111In- and IRDye800CW-Labeled PLA-PEG Nanoparticle for Imaging Prostate-Specific Membrane Antigen-Expressing Tissues.

Sangeeta R Banerjee1, Catherine A Foss1, Allen Horhota2, Mrudula Pullambhatla1, Kevin McDonnell2, Stephen Zale2, Martin G Pomper1.   

Abstract

Targeted delivery of drug-encapsulated nanoparticles is a promising new approach to safe and effective therapeutics for cancer. Here we investigate the pharmacokinetics and biodistribution of a prostate-specific membrane antigen (PSMA)-targeted nanoparticle based on a poly(lactic acid)-polyethylene glycol copolymer by utilizing single photon emission computed tomography (SPECT) and fluorescence imaging of a low-molecular-weight, PSMA-targeting moiety attached to the surface and oriented toward the outside environment.

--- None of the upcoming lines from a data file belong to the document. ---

/-- Settles O35: each time and event by the branch its conditions lead to. -/
theorem portEvents : Obligations.PortEvents := by
  unfold Obligations.PortEvents
  intro s p c bits deferred
  refine ⟨rfl, fun hen hholds => ?_, fun hnot => congrArg Host.Outcome.next (if_neg ?_), rfl, fun hidle => ?_,
    fun hactive hcount => ?_, fun hactive hcount => ?_, fun hhd hwire hhalf hlocked => ?_, fun hnot => congrArg Host.Outcome.next (if_pos ?_),
    fun hhd hlocked => congrArg Host.Outcome.next (if_pos (by simp [hhd, hlocked])), fun hnot => congrArg Host.Outcome.next (if_neg ?_),
    fun hhd hlocked => ?_, fun hnot => congrArg Host.Outcome.next (if_neg ?_), fun who v n k u hk h hu => ?_⟩
  · refine congrArg Host.Outcome.next ((if_pos (by rw [hen, hholds]; rfl)).trans ?_)
    have hword : pack [(0, p), (2, if c < 8 then 1 else 0), (8, if c < 8 then c else 0)] = if c < 8 then p + 2 ^ 2 + c * 2 ^ 8 else p := by
      unfold pack
      split <;> simp [add_assoc]
    rw [← hword]
  · rcases hnot with h | h <;> simp [h]
  · exact congrArg Host.Outcome.next (if_pos (by rw [hidle]; rfl))
  · exact congrArg Host.Outcome.next ((if_neg (by rw [hactive]; decide)).trans (if_pos hcount))
  · refine congrArg Host.Outcome.next ((if_neg (by rw [hactive]; decide)).trans ((if_neg hcount).trans ?_))
    have hword : pack [(0, p), (16, sat16 (s.port p).ringHold.count)] = p + min (s.port p).ringHold.count 0xFFFF * 2 ^ 16 := by
      simp [pack, sat16]
    rw [← hword]
  · have hgo : ¬((s.port 2).hd ≠ .sending ∨ (s.port 2).wire.isNone ∨ !s.halfDuplex 2 ∨ !s.locked) := by
      cases hw : (s.port 2).wire with
      | none => rw [hw] at hwire; cases hwire
      | some w => simp [hhd, hhalf, hlocked]
    refine ⟨fun hlate => ?_, fun hearly hlast => ?_, fun hearly hmore => ?_⟩
    · exact congrArg Host.Outcome.next ((if_neg hgo).trans (if_pos hlate))
    · exact congrArg Host.Outcome.next ((if_neg hgo).trans ((if_neg (by omega)).trans (if_pos (by rw [hlast]))))
    · refine ⟨_, congrArg Host.Outcome.next ((if_neg hgo).trans ((if_neg (by omega)).trans (if_neg (by omega)))), ?_⟩
      dsimp only [State.draw]
      rw [State.port_setPort]
      exact ⟨rfl, rfl, Nat.mod_lt _ (Nat.two_pow_pos _), rfl, rfl⟩
  · rcases hnot with h | h | h | h
    · exact .inl h
    · simp [h]
    · simp [h]
    · simp [h]
  · rcases hnot with h | h <;> simp [h]
  · refine congrArg Host.Outcome.next ((if_pos (by simp [hhd, hlocked])).trans ?_)
    unfold State.bumpIf
    simp only [Bool.and_eq_true, beq_iff_eq]
  · rcases hnot with h | h <;> simp [h]
  · subst hk hu
    exact congrArg Host.Outcome.next (h.setAs_stored (mine := fun _ => true) rfl rfl rfl)

/-! A link's change. -/

/-- PORT_STATUS with LINK, SPEED and FULL_DUPLEX as given. -/
def State.linkShown (s : State) (p : Nat) (up : Bool) (speed : Nat) (full : Bool) : State :=
  ((s.flag (Reg.portStatusLink p) up).wr (Reg.portStatusSpeed p) speed).flag (Reg.portStatusFullDuplex p) full

/-- What a link that comes up or goes down brings beside PORT_STATUS (R142, R146). -/
def State.linkTurned (s : State) (p : Nat) (up : Bool) : State :=
  if up then (if p = 2 then s else s.wr (Reg.esmcStatusSeen p) 0) else (s.bump (Reg.portLinkDowns p) 1).dropQueues p

theorem State.setLink_eq (s : State) (p : Nat) (up : Bool) (speed : Nat) (full : Bool) :
    s.setLink p up speed full =
      if s.linkUp p = up && s.rd (Reg.portStatusSpeed p) = speed && s.on (Reg.portStatusFullDuplex p) = full then s
      else if !(s.linkUp p != up) then s.linkShown p up speed full
      else ((s.linkShown p up speed full).linkTurned p up).post 0x3001 5 [pack [(0, p), (2, b2n up), (3, speed), (5, b2n full)]] := rfl

theorem State.linkShown_status (s : State) (p speed : Nat) (up full : Bool) (hspeed : speed < 4) :
    (s.linkShown p up speed full).linkUp p = up ∧ (s.linkShown p up speed full).rd (Reg.portStatusSpeed p) = speed
    ∧ (s.linkShown p up speed full).on (Reg.portStatusFullDuplex p) = full := by
  unfold State.linkShown State.linkUp
  refine ⟨?_, ?_, ?_⟩
  · refine (State.on_wr_apart _ _ (.inl (Nat.le_of_ble_eq_true rfl))).trans ((State.on_wr_apart _ _ (.inl (Nat.le_of_ble_eq_true rfl))).trans ?_)
    exact (State.on_wr_same ..).trans (by cases up <;> rfl)
  · refine (State.rd_wr_apart _ _ (.inl (Nat.le_of_ble_eq_true rfl))).trans ((State.rd_wr_same ..).trans ?_)
    exact Nat.mod_eq_of_lt hspeed
  · exact (State.on_wr_same ..).trans (by cases full <;> rfl)

theorem State.linkShown_get (s : State) (p speed : Nat) (up full : Bool) {k : Nat} (hk : k ≠ (Reg.portStatusLink p).key) :
    (s.linkShown p up speed full).get k = s.get k :=
  (State.get_wr_ne _ (f := Reg.portStatusFullDuplex p) _ hk).trans
    ((State.get_wr_ne _ (f := Reg.portStatusSpeed p) _ hk).trans (State.get_wr_ne _ (f := Reg.portStatusLink p) _ hk))

/-- How many frames of a port a link that goes down discards (R142, R149). -/
def State.framesWaiting (s : State) (p : Nat) : Nat :=
  ((List.range (queueCount p)).map (fun q => ((s.queue p q).map (fun x => x.frames.length)).sum)).sum
    + (if (s.port p).wire.isSome = true ∧ ((s.port p).hd = .carrier ∨ (s.port p).hd = .backoff) then 1 else 0)

theorem State.dropQueues_eq (s : State) (p : Nat) : s.dropQueues p =
    (s.bump (Reg.portTxLinkDrop p) (s.framesWaiting p)).setPort p { s.port p with queues := [], wire := none, hd := .idle } := by
  unfold State.dropQueues State.framesWaiting
  dsimp only
  have hwait : b2n ((s.port p).wire.isSome && ((s.port p).hd == .carrier || (s.port p).hd == .backoff)) =
      if (s.port p).wire.isSome = true ∧ ((s.port p).hd = .carrier ∨ (s.port p).hd = .backoff) then 1 else 0 := by
    unfold b2n
    simp only [Bool.and_eq_true, Bool.or_eq_true, beq_iff_eq]
  rw [hwait]

theorem State.linkTurned_get (s : State) (p : Nat) (up : Bool) {k : Nat} (hup : up = true → k ≠ (Reg.esmcStatusSeen p).key)
    (hdown : up = false → k ≠ (Reg.portLinkDowns p).key ∧ k ≠ (Reg.portTxLinkDrop p).key) : (s.linkTurned p up).get k = s.get k := by
  unfold State.linkTurned
  split
  next hon =>
    split
    · rfl
    · exact State.get_wr_ne _ _ (hup hon)
  next hup =>
    obtain ⟨hdowns, hdrop⟩ := hdown (Bool.not_eq_true _ ▸ hup)
    rw [State.dropQueues_eq, State.setPort_get, State.get_bump_ne _ _ hdrop, State.get_bump_ne _ _ hdowns]

theorem lbKeys_ge {k : Nat} (h : k ∈ lbKeys) : 0xD5400000 ≤ k := by
  simp only [lbKeys, List.mem_cons, List.not_mem_nil, or_false] at h
  omega

theorem State.setLink_unchanged {p speed : Nat} {up full : Bool} (h : s.linkUp p = up) :
    s.setLink p up speed full = s ∨ s.setLink p up speed full = s.linkShown p up speed full := by
  rw [State.setLink_eq]
  split
  · exact .inl rfl
  · exact .inr (if_pos (by simp [h]))

theorem State.setLink_changed {p speed : Nat} {up full : Bool} (h : s.linkUp p ≠ up) :
    s.setLink p up speed full =
      ((s.linkShown p up speed full).linkTurned p up).post 0x3001 5 [pack [(0, p), (2, b2n up), (3, speed), (5, b2n full)]] := by
  rw [State.setLink_eq, if_neg (by simp [h]), if_neg (by simp [h])]

/-- LINK, SPEED and FULL_DUPLEX read as given, whether the link changes or not. -/
theorem State.setLink_status {p speed : Nat} {up full : Bool} (hp : p < 3) (hspeed : speed < 4) :
    (s.setLink p up speed full).linkUp p = up ∧ (s.setLink p up speed full).rd (Reg.portStatusSpeed p) = speed
    ∧ (s.setLink p up speed full).on (Reg.portStatusFullDuplex p) = full := by
  by_cases h : s.linkUp p = up
  · by_cases hsame : s.rd (Reg.portStatusSpeed p) = speed ∧ s.on (Reg.portStatusFullDuplex p) = full
    · obtain ⟨hs, hf⟩ := hsame
      rw [State.setLink_eq, if_pos (by simp [h, hs, hf])]
      exact ⟨h, hs, hf⟩
    · rw [State.setLink_eq, if_neg (by simpa [h] using hsame), if_pos (by simp [h])]
      exact s.linkShown_status p speed up full hspeed
  · rw [State.setLink_changed h]
    obtain ⟨hlink, hrate, hfull⟩ := s.linkShown_status p speed up full hspeed
    have hlb : (Reg.portStatusLink p).key ∉ lbKeys := fun hk => by have := lbKeys_ge hk; dsimp only at this; omega
    have hget := (s.linkShown p up speed full).linkTurned_get p up (k := (Reg.portStatusLink p).key)
      (fun _ => by dsimp only; omega) (fun _ => ⟨by dsimp only; omega, by dsimp only; omega⟩)
    refine ⟨?_, ?_, ?_⟩
    · exact (State.post_on _ _ _ _ hlb).trans ((State.on_congr (State.rd_congr hget)).trans hlink)
    · exact (State.post_rd _ _ _ _ (f := Reg.portStatusSpeed p) hlb).trans ((State.rd_congr (f := Reg.portStatusSpeed p) hget).trans hrate)
    · exact (State.post_on _ _ _ _ (f := Reg.portStatusFullDuplex p) hlb).trans
        ((State.on_congr (State.rd_congr (f := Reg.portStatusFullDuplex p) hget)).trans hfull)

/-- A link that goes down: counted, and no frame is queued or waits. -/
theorem State.setLink_down {p speed : Nat} {full : Bool} (hp : p < 3) (hup : s.linkUp p = true) :
    (s.setLink p false speed full).rd (Reg.portLinkDowns p) = min (s.rd (Reg.portLinkDowns p) + 1) (2 ^ 64 - 1)
    ∧ (s.setLink p false speed full).rd (Reg.portTxLinkDrop p) = min (s.rd (Reg.portTxLinkDrop p) + s.framesWaiting p) (2 ^ 64 - 1)
    ∧ ((s.setLink p false speed full).port p).wire = none ∧ (∀ q, (s.setLink p false speed full).queue p q = [])
    ∧ ((s.setLink p false speed full).port p).pauses = (s.port p).pauses
    ∧ (∀ x, x ≠ p → (s.setLink p false speed full).port x = s.port x)
    ∧ ∀ k, k ∉ [(Reg.portStatusLink p).key, (Reg.portLinkDowns p).key, (Reg.portTxLinkDrop p).key] → k ∉ lbKeys →
      (s.setLink p false speed full).get k = s.get k := by
  rw [State.setLink_changed (by simp [hup]), State.linkTurned, if_neg (by decide), State.dropQueues_eq]
  set u := s.linkShown p false speed full with hu
  set w := (u.bump (Reg.portLinkDowns p) 1).bump (Reg.portTxLinkDrop p) ((u.bump (Reg.portLinkDowns p) 1).framesWaiting p) with hw
  set x : Port := { (u.bump (Reg.portLinkDowns p) 1).port p with queues := [], wire := none, hd := .idle } with hx
  have hport : ∀ c e l j, (((w.setPort p x).post c e l).port j) = (w.setPort p x).port j := fun c e l j => by
    unfold State.port
    rw [State.post_ports]
  have hnew : ∀ c e l, (((w.setPort p x).post c e l).port p) = x := fun c e l => (hport c e l p).trans (State.port_setPort ..)
  have hlb : ∀ k, k < 0xD5400000 → k ∉ lbKeys := fun k hk hmem => Nat.not_le.mpr hk (lbKeys_ge hmem)
  have hshown : ∀ k, k ≠ (Reg.portStatusLink p).key → u.get k = s.get k := fun k hk => s.linkShown_get p speed false full hk
  refine ⟨?_, ?_, ?_, fun q => ?_, ?_, fun j hj => ?_, fun k hk hk' => ?_⟩
  · rw [State.post_rd _ _ _ _ (hlb _ (by dsimp only; omega)), State.setPort_rd, hw, State.rd_bump_ne _ _ (by dsimp only; omega),
      State.rd_bump_same, State.rd_congr (hshown _ (by dsimp only; omega))]
  · rw [State.post_rd _ _ _ _ (hlb _ (by dsimp only; omega)), State.setPort_rd, hw, State.rd_bump_same, State.rd_bump_ne _ _ (by dsimp only; omega), State.rd_congr (hshown _ (by dsimp only; omega))]
    rfl
  · rw [hnew]
  · show Sparse.get _ (State.port _ p).queues q = []
    rw [hnew]
    rfl
  · rw [hnew]
    rfl
  · exact (hport _ _ _ j).trans (Sparse.get_put_ne _ _ _ hj)
  · simp only [List.mem_cons, List.not_mem_nil, or_false, not_or] at hk
    obtain ⟨hlink, hdowns, hdrop⟩ := hk
    rw [State.post_get _ _ _ _ hk', State.setPort_get, hw, State.get_bump_ne _ _ hdrop, State.get_bump_ne _ _ hdowns]
    exact hshown k hlink

/-- A link that comes up: of a media port nothing has been seen of ESMC. -/
theorem State.setLink_up {p speed : Nat} {full : Bool} (hp : p < 3) (hdown : s.linkUp p = false) :
    (s.setLink p true speed full).ports = s.ports
    ∧ (p < 2 → (s.setLink p true speed full).rd (Reg.esmcStatusSeen p) = 0)
    ∧ ∀ k, k ≠ (Reg.portStatusLink p).key → k ≠ (Reg.esmcStatusSeen p).key → k ∉ lbKeys →
      (s.setLink p true speed full).get k = s.get k := by
  rw [State.setLink_changed (by simp [hdown])]
  refine ⟨?_, fun hmedia => ?_, fun k hlink hseen hk => ?_⟩
  · rw [State.post_ports]
    unfold State.linkTurned
    rw [if_pos rfl]
    split <;> rfl
  · have hlb : (Reg.esmcStatusSeen p).key ∉ lbKeys := fun hk => by have := lbKeys_ge hk; dsimp only at this; omega
    rw [State.post_rd _ _ _ _ hlb, State.linkTurned, if_pos rfl, if_neg (by omega), State.rd_wr_same, Nat.zero_mod]
  · exact (State.post_get _ _ _ _ hk).trans (((s.linkShown p true speed full).linkTurned_get p true (fun _ => hseen)
      (fun h => nomatch h)).trans (s.linkShown_get p speed true full hlink))
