-- ==== Sys2Proof/Machine/LoadStore.lean ====
section
/-! DEFINITION. LDA, LDX, LDY, TAX, TXA, TAY, TYA, STA (spec/41_load_transfer_store.md R100 to R107). None of them writes a flag. -/

namespace Sys2Proof.Machine

/-- LDA's action (R100): A <- value. -/
def loadA (value : Byte) (s : State) : State := s.setA value

/-- LDX's action (R101): X <- value. -/
def loadX (value : Byte) (s : State) : State := s.setX value

/-- LDY's action (R102): Y <- value. -/
def loadY (value : Byte) (s : State) : State := s.setY value

/-- TAX's action (R103): X <- A. -/
def transferAX (s : State) : State := s.setX s.a

/-- TXA's action (R104): A <- X. -/
def transferXA (s : State) : State := s.setA s.x

/-- TAY's action (R105): Y <- A. -/
def transferAY (s : State) : State := s.setY s.a

/-- TYA's action (R106): A <- Y. -/
def transferYA (s : State) : State := s.setA s.y

/-- STA's action (R107): MemWrite(addr, 1, A). The port cannot fail here: decode has read `addr`, and A is a byte. -/
def storeA (addr : Word) (s : State) : Result :=
  match memWrite s.mem addr.toNat s.a.toNat with
  | .error e => raisePort e s
  | .ok m => .next (s.setMem m)

/-- `LDA #d` (R100, R75). -/
def execLdaImm (d : Byte) (s : State) : Result := execImmediate d loadA s

/-- `LDA d` (R100, R79). -/
def execLdaZp (d : Byte) (s : State) : Result := execMemoryValue (.zp d) loadA s

/-- `LDA d,X` (R100, R80). -/
def execLdaZpx (d : Byte) (s : State) : Result := execMemoryValue (.zpx d) loadA s

/-- `LDA w` (R100, R76). -/
def execLdaAbs (w : Word) (s : State) : Result := execMemoryValue (.abs w) loadA s

/-- `LDA w,X` (R100, R77). -/
def execLdaAbx (w : Word) (s : State) : Result := execMemoryValue (.abx w) loadA s

/-- `LDA w,Y` (R100, R78). -/
def execLdaAby (w : Word) (s : State) : Result := execMemoryValue (.aby w) loadA s

/-- `LDA (d,X)` (R100, R84). -/
def execLdaIzx (d : Byte) (s : State) : Result := execMemoryValue (.izx d) loadA s

/-- `LDA (d),Y` (R100, R85). -/
def execLdaIzy (d : Byte) (s : State) : Result := execMemoryValue (.izy d) loadA s

/-- `LDX #d` (R101, R75). -/
def execLdxImm (d : Byte) (s : State) : Result := execImmediate d loadX s

/-- `LDX d` (R101, R79). -/
def execLdxZp (d : Byte) (s : State) : Result := execMemoryValue (.zp d) loadX s

/-- `LDX d,Y` (R101, R81). -/
def execLdxZpy (d : Byte) (s : State) : Result := execMemoryValue (.zpy d) loadX s

/-- `LDX w` (R101, R76). -/
def execLdxAbs (w : Word) (s : State) : Result := execMemoryValue (.abs w) loadX s

/-- `LDX w,Y` (R101, R78). -/
def execLdxAby (w : Word) (s : State) : Result := execMemoryValue (.aby w) loadX s

/-- `LDY #d` (R102, R75). -/
def execLdyImm (d : Byte) (s : State) : Result := execImmediate d loadY s

/-- `LDY d` (R102, R79). -/
def execLdyZp (d : Byte) (s : State) : Result := execMemoryValue (.zp d) loadY s

/-- `LDY d,X` (R102, R80). -/
def execLdyZpx (d : Byte) (s : State) : Result := execMemoryValue (.zpx d) loadY s

/-- `LDY w` (R102, R76). -/
def execLdyAbs (w : Word) (s : State) : Result := execMemoryValue (.abs w) loadY s

/-- `LDY w,X` (R102, R77). -/
def execLdyAbx (w : Word) (s : State) : Result := execMemoryValue (.abx w) loadY s

/-- `TAX` (R103, R73). -/
def execTax (s : State) : Result := execImplied transferAX s

/-- `TXA` (R104, R73). -/
def execTxa (s : State) : Result := execImplied transferXA s

/-- `TAY` (R105, R73). -/
def execTay (s : State) : Result := execImplied transferAY s

/-- `TYA` (R106, R73). -/
def execTya (s : State) : Result := execImplied transferYA s

/-- `STA d` (R107, R79). -/
def execStaZp (d : Byte) (s : State) : Result := execMemoryAddr (.zp d) storeA s

/-- `STA d,X` (R107, R80). -/
def execStaZpx (d : Byte) (s : State) : Result := execMemoryAddr (.zpx d) storeA s

/-- `STA w` (R107, R76). -/
def execStaAbs (w : Word) (s : State) : Result := execMemoryAddr (.abs w) storeA s

/-- `STA w,X` (R107, R77). -/
def execStaAbx (w : Word) (s : State) : Result := execMemoryAddr (.abx w) storeA s

/-- `STA w,Y` (R107, R78). -/
def execStaAby (w : Word) (s : State) : Result := execMemoryAddr (.aby w) storeA s

/-- `STA (d,X)` (R107, R84). -/
def execStaIzx (d : Byte) (s : State) : Result := execMemoryAddr (.izx d) storeA s

/-- `STA (d),Y` (R107, R85). -/
def execStaIzy (d : Byte) (s : State) : Result := execMemoryAddr (.izy d) storeA s

end Sys2Proof.Machine
end

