-- ==== Sys2Proof/Machine/Assembly.lean ====
section
/-! DEFINITION. The assembler forms (spec/30_encoding.md R57): an instruction as text, and the operand byte an assembler
emits for a branch. No step calls these. -/

namespace Sys2Proof.Machine

/-- The byte an assembler emits so that a taken branch at `p` continues at `target`: `(T - (P + 2)) mod 256`, where the
difference lies in [-128, 127] (R57). -/
def branchOperand (p target : Word) : Option Byte :=
  let offset : Int := (target.toNat : Int) - (p.toNat + 2 : Nat)
  if -128 ≤ offset ∧ offset ≤ 127 then some (BitVec.ofInt 8 offset) else none

/-- A mnemonic as the source writes it. -/
def mnemonicText : Mnemonic → String
  | .lda => "LDA" | .ldx => "LDX" | .ldy => "LDY" | .tax => "TAX" | .txa => "TXA" | .tay => "TAY" | .tya => "TYA"
  | .sta => "STA" | .clc => "CLC" | .adc => "ADC" | .cmp => "CMP" | .cpx => "CPX" | .cpy => "CPY" | .beq => "BEQ"
  | .inx => "INX" | .dex => "DEX" | .iny => "INY" | .dey => "DEY" | .jmp => "JMP" | .jsr => "JSR" | .brk => "BRK"

/-- One hexadecimal digit. -/
def hexDigit (n : Nat) : String :=
  ["0", "1", "2", "3", "4", "5", "6", "7", "8", "9", "A", "B", "C", "D", "E", "F"].getD (n % 16) "0"

/-- `$nn`. -/
def hexByte (b : Byte) : String := "$" ++ hexDigit (b.toNat / 16) ++ hexDigit b.toNat

/-- `$nnnn`. -/
def hexWord (w : Word) : String :=
  "$" ++ hexDigit (w.toNat / 4096) ++ hexDigit (w.toNat / 256) ++ hexDigit (w.toNat / 16) ++ hexDigit w.toNat

/-- A branch target relative to the instruction's own address, `*+k` or `*-k`: a taken branch continues at P + 2 + offset
(R57; spec/43_branch.md R120). -/
def relativeText (d : Byte) : String :=
  let k := sext8 d + 2
  if 0 ≤ k then "*+" ++ toString k.toNat else "*-" ++ toString (-k).toNat

/-- An operand as text (R57). -/
def operandText : OperandForm → String
  | .imp => ""
  | .acc => " A"
  | .imm d => " #" ++ hexByte d
  | .mem (.zp d) => " " ++ hexByte d
  | .mem (.zpx d) => " " ++ hexByte d ++ ",X"
  | .mem (.zpy d) => " " ++ hexByte d ++ ",Y"
  | .mem (.abs w) => " " ++ hexWord w
  | .mem (.abx w) => " " ++ hexWord w ++ ",X"
  | .mem (.aby w) => " " ++ hexWord w ++ ",Y"
  | .mem (.ind w) => " (" ++ hexWord w ++ ")"
  | .mem (.izx d) => " (" ++ hexByte d ++ ",X)"
  | .mem (.izy d) => " (" ++ hexByte d ++ "),Y"
  | .mem (.rel d) => " " ++ relativeText d

/-- An instruction as text (R57). -/
def instrText (i : Instr) : String := mnemonicText i.mnemonic ++ operandText i.form

end Sys2Proof.Machine
end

Tissue biodistribution of the radioactive, PSMA-targeted nanoparticles in mice containing PSMA(+) PC3 PIP and PSMA(-) PC3 flu (control) tumors demonstrated similar accumulation compared to the untargeted particles within all tissues except for the tumor and liver by 96 h postinjection. For PSMA(+) PC3 PIP tumor, the targeted nanoparticle demonstrated retention of 6.58% injected dose (ID)/g at 48 h and remained nearly at that level out to 96 h, whereas the untargeted nanoparticle showed a 48 h retention of 8.17% ID/g followed by a significant clearance to 2.37% ID/g at 96 h (P < 0.02). On the other hand, for control tumor, both targeted and untargeted particles displayed similar 48 h retentions and rates of clearance over 96 h. Ex vivo microscopic analysis with near-infrared versions of the nanoparticles indicated retention within PSMA(+) tumor epithelial cells as well as tumor-associated macrophages for targeted particles and primarily macrophage-associated uptake for the untargeted particles. Retention in control tumor was primarily associated with tumor vasculature and macrophages. The data demonstrate the utility of radioimaging to assess nanoparticle biodistribution and suggest that active targeting has a modest positive effect on tumor localization of PSMA-targeted PLA-PEG nanoparticles that have been derivatized for imaging.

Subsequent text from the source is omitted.